Stored items
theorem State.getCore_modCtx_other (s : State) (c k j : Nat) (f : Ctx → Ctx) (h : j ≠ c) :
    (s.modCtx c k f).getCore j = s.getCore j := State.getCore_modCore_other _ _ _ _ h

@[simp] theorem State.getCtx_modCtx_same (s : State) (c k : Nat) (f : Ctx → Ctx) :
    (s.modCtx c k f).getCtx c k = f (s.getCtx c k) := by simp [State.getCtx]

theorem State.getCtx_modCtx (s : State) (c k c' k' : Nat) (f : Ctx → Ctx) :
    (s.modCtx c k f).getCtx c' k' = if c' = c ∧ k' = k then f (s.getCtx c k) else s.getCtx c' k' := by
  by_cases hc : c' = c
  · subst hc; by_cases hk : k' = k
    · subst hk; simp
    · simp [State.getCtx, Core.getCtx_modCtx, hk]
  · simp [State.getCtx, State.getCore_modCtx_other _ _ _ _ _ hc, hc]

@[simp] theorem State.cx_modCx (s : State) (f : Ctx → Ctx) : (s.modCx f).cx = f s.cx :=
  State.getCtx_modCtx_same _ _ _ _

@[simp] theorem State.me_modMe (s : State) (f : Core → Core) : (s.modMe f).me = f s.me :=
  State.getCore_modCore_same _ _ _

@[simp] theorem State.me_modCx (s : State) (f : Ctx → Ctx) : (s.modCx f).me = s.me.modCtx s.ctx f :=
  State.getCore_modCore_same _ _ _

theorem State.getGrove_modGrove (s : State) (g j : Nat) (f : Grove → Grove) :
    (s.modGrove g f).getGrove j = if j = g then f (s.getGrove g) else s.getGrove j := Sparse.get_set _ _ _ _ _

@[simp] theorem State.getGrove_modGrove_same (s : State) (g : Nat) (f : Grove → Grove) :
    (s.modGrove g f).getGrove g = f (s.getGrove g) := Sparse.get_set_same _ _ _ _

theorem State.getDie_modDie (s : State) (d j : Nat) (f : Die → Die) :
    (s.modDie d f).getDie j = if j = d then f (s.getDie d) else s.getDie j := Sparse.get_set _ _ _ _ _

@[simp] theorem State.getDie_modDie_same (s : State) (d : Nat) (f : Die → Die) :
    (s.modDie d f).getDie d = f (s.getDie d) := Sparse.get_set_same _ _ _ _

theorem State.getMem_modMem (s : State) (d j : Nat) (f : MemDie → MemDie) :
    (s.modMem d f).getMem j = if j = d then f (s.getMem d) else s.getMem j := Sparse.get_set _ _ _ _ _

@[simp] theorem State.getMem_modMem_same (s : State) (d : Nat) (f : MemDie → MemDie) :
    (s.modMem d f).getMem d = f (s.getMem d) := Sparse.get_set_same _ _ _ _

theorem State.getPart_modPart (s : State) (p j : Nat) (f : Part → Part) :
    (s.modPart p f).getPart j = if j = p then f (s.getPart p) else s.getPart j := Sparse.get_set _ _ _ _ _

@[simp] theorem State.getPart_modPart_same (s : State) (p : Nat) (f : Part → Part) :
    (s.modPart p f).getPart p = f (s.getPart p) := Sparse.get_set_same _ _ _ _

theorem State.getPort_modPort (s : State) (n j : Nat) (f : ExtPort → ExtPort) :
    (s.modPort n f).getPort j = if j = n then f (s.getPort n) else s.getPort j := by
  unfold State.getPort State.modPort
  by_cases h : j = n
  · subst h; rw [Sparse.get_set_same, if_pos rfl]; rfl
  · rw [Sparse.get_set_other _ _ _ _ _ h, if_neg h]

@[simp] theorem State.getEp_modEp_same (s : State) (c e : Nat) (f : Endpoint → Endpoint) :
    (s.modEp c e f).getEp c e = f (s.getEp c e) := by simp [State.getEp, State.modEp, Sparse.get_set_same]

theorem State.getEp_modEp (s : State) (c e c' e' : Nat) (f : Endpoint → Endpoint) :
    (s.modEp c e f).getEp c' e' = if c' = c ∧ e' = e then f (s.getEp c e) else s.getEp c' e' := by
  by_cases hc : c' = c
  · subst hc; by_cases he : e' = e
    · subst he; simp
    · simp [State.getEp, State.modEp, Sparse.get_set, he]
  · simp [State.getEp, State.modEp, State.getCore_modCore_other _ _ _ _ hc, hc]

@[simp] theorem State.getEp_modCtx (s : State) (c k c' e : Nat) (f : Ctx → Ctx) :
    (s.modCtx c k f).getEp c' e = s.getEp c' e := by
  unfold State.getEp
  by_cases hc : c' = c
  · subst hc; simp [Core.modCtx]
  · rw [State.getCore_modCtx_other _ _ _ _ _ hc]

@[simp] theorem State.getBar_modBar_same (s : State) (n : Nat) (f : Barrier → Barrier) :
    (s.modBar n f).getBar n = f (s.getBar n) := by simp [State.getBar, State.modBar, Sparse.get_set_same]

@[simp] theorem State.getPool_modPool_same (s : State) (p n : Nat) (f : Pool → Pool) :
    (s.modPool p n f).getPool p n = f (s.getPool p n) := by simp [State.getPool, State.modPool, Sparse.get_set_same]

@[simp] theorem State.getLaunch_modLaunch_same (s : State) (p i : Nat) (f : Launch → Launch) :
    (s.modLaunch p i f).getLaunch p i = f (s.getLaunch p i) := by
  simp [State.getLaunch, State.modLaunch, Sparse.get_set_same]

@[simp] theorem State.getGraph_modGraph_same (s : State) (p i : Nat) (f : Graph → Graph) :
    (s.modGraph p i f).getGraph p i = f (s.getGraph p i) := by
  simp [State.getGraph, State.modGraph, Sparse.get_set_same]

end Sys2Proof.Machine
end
...
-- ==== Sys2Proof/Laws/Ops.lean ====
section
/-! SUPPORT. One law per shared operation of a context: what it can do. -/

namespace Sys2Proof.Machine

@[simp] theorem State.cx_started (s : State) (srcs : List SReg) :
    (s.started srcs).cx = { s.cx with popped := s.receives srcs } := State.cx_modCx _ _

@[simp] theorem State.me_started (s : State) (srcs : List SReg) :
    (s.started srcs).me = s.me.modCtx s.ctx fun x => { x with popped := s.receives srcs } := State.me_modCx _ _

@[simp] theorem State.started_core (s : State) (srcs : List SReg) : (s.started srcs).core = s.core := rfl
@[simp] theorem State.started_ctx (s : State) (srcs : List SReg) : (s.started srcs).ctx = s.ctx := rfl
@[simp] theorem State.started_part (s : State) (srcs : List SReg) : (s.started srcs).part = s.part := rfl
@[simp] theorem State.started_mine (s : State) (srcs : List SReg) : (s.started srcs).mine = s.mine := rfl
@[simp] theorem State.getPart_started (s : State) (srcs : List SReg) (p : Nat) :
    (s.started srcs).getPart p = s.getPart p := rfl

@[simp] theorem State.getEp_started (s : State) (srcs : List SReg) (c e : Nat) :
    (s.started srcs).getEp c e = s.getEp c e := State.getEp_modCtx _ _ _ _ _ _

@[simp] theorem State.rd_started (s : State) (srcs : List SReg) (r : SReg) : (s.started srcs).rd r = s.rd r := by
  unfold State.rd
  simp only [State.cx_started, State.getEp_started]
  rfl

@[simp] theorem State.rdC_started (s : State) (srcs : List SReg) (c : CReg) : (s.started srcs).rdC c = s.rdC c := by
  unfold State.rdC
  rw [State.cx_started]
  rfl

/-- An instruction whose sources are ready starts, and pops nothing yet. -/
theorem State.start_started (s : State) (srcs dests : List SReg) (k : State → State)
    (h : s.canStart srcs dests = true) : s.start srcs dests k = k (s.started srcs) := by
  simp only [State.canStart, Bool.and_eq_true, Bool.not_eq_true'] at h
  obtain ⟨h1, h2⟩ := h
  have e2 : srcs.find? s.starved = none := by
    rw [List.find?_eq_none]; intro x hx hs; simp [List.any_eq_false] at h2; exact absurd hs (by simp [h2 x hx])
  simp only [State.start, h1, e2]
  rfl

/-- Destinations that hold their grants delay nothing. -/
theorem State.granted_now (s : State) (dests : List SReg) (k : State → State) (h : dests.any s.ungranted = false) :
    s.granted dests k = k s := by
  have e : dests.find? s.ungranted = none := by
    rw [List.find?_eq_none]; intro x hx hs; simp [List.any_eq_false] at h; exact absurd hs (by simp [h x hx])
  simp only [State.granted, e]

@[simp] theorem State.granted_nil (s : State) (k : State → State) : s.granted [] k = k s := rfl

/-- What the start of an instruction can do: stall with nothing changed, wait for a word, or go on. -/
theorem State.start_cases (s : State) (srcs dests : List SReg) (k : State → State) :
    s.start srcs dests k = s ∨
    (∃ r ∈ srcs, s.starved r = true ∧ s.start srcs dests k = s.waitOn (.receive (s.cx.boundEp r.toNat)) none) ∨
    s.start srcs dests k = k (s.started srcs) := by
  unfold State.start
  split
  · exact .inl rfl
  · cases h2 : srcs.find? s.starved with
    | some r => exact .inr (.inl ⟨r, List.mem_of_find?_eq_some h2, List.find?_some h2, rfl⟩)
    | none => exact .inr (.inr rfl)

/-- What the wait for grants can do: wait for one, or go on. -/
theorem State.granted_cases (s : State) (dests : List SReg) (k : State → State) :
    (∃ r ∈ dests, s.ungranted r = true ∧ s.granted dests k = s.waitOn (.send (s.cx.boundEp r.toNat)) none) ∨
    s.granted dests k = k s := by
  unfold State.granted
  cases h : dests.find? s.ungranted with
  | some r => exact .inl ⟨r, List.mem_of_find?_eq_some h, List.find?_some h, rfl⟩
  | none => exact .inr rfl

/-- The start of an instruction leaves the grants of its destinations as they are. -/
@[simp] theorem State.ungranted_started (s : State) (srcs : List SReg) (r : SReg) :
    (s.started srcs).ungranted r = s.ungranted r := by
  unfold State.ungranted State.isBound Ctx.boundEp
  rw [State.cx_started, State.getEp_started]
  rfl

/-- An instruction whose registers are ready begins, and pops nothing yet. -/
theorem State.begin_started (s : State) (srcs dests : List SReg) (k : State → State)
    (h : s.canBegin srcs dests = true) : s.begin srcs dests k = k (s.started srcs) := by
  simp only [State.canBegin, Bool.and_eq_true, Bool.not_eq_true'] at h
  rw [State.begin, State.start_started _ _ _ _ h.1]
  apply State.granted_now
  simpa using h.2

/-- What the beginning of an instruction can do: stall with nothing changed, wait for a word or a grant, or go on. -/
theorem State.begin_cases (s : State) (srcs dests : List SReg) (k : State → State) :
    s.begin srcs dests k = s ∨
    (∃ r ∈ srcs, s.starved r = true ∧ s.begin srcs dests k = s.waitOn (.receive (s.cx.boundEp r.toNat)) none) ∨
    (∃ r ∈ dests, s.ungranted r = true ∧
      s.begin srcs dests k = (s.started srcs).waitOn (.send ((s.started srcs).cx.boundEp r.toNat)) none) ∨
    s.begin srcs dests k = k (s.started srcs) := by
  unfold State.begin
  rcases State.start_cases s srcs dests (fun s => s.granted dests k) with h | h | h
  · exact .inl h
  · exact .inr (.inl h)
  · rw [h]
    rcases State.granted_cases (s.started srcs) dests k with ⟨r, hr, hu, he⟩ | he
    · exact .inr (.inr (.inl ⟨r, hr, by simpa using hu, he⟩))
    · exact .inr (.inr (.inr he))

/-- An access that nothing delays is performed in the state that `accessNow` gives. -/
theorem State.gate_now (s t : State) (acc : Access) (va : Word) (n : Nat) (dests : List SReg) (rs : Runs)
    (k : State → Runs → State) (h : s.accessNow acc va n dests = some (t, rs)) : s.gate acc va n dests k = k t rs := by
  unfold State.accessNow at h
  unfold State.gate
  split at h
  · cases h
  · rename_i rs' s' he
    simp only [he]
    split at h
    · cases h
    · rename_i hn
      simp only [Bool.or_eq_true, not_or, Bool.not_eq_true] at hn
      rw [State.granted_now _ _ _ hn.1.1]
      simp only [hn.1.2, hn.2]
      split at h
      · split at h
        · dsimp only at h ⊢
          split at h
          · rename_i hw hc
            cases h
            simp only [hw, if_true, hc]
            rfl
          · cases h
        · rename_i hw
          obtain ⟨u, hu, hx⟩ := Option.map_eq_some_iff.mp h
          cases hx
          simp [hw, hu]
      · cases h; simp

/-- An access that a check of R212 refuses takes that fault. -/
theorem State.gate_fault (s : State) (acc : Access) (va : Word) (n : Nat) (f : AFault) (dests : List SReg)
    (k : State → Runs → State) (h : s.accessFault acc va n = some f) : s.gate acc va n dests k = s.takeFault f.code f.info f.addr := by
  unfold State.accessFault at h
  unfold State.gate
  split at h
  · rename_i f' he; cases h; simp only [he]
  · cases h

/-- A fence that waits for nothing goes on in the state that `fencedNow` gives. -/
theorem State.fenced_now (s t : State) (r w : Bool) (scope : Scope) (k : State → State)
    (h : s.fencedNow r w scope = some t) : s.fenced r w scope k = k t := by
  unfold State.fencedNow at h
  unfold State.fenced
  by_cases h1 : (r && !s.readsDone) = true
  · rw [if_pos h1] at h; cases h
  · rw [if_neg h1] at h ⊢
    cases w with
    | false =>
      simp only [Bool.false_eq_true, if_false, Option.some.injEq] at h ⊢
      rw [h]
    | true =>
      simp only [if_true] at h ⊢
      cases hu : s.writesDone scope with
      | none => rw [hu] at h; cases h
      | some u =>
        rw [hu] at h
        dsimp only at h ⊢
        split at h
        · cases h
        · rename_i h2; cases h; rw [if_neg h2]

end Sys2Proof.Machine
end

### Description of the task
Report all lines of the data above that include the string "canBegin".

### Completed exercise
    (h : s.canBegin srcs dests = true) : s.begin srcs dests k = k (s.started srcs) := by
  simp only [State.canBegin, Bool.and_eq_true, Bool.not_eq_true'] at h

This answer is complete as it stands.